**EXERCISE**
Print every line of the listing below, starting with the line that holds "let len := d.rd R.THM_LULL_NOW_L" and going on through the line that holds "def lullAfter (d", both included, and print nothing else.

[INFORMATION PROVIDED — start]

-- ==== Sys2Proof/Machine/Lulls.lean ====
section
/-!
DEFINITION. Lulls (R502, R503): pauses of background engines.
-/

namespace Sys2Proof.Machine
namespace Dev

/-- An engine is in a lull. -/
def lulling (d : Dev) (u : LullUnit) : Bool := d.thm.lulls.any fun l => l.unit = u

/-- Lulls are issued to an engine: k of the length in use (R503). -/
def takeLulls (d : Dev) (u : LullUnit) (k : Nat) : Dev :=
  let len := d.rd R.THM_LULL_NOW_L
  if k = 0 ∨ len = 0 then d else
  let d := { d with thm := { d.thm with lulls := ⟨u, d.now, k * len⟩ :: d.thm.lulls.filter fun l => l.unit != u } }
  let d := d.addCnt R.THM_LULLS k
  match u with
  | .fuller _ => d.addCnt R.FUL_LULLS k
  | _ => d

/-- An engine has worked through n bytes more: one lull for every `quantum` of them (Table 19-3). -/
def lullAfter (d : Dev) (u : LullUnit) (quantum n : Nat) : Dev :=
  let old := ((d.thm.bytes.find? fun p => p.1 = u).map Prod.snd).getD 0
  let d := { d with thm := { d.thm with
    bytes := (u, (old + n) % quantum) :: d.thm.bytes.filter fun p => p.1 != u } }
  d.takeLulls u ((old + n) / quantum)

end Dev

/-- A lull ends and its engine continues (R502). -/
def actLullEnd (u : LullUnit) (d : Dev) : Dev :=
  match d.thm.lulls.find? fun l => l.unit = u with
  | none => d
  | some l =>
    let d := d.upTo (l.start + l.len * 131072 / 3)
    { d with thm := { d.thm with lulls := d.thm.lulls.filter fun x => x.unit != u } }

def execLullEnd (unit : LullUnit) (s : State) : Host.Outcome State Fault Refusal := run s fun _ d => actLullEnd unit d

end Sys2Proof.Machine
end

[INFORMATION PROVIDED — finish]

**SOLUTION TO THIS EXERCISE**
  let len := d.rd R.THM_LULL_NOW_L
  if k = 0 ∨ len = 0 then d else
  let d := { d with thm := { d.thm with lulls := ⟨u, d.now, k * len⟩ :: d.thm.lulls.filter fun l => l.unit != u } }
  let d := d.addCnt R.THM_LULLS k
  match u with
  | .fuller _ => d.addCnt R.FUL_LULLS k
  | _ => d

/-- An engine has worked through n bytes more: one lull for every `quantum` of them (Table 19-3). -/
def lullAfter (d : Dev) (u : LullUnit) (quantum n : Nat) : Dev :=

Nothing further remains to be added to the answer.